> _WHAT IS EXPECTED_
Nothing goes in the answer except the line that contains "rw [List.append_assoc] at hls" and the lines after it to the end of the material below, unchanged.

> _DATA EXCERPTS_

————————

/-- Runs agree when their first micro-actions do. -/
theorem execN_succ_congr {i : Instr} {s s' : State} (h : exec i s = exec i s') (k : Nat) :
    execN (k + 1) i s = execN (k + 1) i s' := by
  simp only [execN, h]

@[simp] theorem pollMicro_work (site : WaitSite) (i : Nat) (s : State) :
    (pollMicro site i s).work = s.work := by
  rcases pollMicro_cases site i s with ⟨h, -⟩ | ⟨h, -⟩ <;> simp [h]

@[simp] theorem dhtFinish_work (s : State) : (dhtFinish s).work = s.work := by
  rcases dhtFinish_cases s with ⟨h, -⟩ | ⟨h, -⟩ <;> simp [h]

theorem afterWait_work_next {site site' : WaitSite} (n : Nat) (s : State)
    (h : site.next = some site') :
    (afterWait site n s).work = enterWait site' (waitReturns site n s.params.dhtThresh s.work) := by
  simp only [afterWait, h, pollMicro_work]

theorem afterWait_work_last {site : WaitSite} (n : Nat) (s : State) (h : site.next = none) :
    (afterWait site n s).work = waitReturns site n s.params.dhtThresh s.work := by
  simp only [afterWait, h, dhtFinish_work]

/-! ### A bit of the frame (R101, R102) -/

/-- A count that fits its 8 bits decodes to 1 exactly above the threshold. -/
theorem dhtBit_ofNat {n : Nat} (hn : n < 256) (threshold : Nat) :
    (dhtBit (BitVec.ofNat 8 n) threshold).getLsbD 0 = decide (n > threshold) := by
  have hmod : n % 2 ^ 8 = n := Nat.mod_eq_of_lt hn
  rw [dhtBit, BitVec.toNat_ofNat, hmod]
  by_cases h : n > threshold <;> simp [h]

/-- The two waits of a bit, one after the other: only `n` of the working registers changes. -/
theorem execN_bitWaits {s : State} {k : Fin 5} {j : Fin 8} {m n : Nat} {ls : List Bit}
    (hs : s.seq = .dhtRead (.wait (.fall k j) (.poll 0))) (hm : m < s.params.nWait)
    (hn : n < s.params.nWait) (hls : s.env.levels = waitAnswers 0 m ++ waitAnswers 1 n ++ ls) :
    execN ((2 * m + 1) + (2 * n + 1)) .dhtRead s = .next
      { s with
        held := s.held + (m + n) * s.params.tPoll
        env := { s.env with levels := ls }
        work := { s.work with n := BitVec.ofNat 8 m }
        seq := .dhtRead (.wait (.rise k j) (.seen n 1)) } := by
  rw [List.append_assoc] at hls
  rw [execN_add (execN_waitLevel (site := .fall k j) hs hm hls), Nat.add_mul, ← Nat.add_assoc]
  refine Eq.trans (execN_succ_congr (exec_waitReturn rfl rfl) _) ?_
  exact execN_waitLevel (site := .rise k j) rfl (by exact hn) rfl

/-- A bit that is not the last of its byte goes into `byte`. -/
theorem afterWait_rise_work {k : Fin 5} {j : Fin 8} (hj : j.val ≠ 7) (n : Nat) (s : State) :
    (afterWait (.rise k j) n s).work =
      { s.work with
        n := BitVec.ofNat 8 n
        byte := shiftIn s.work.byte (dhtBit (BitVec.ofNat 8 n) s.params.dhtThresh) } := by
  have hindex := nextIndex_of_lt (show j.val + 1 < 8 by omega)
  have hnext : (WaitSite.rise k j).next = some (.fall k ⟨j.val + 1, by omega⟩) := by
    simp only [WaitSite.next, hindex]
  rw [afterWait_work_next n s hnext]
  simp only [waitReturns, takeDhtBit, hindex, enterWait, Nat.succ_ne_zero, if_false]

————————

> _ANSWER SPACE_
  rw [List.append_assoc] at hls
  rw [execN_add (execN_waitLevel (site := .fall k j) hs hm hls), Nat.add_mul, ← Nat.add_assoc]
  refine Eq.trans (execN_succ_congr (exec_waitReturn rfl rfl) _) ?_
  exact execN_waitLevel (site := .rise k j) rfl (by exact hn) rfl

/-- A bit that is not the last of its byte goes into `byte`. -/
theorem afterWait_rise_work {k : Fin 5} {j : Fin 8} (hj : j.val ≠ 7) (n : Nat) (s : State) :
    (afterWait (.rise k j) n s).work =
      { s.work with
        n := BitVec.ofNat 8 n
        byte := shiftIn s.work.byte (dhtBit (BitVec.ofNat 8 n) s.params.dhtThresh) } := by
  have hindex := nextIndex_of_lt (show j.val + 1 < 8 by omega)
  have hnext : (WaitSite.rise k j).next = some (.fall k ⟨j.val + 1, by omega⟩) := by
    simp only [WaitSite.next, hindex]
  rw [afterWait_work_next n s hnext]
  simp only [waitReturns, takeDhtBit, hindex, enterWait, Nat.succ_ne_zero, if_false]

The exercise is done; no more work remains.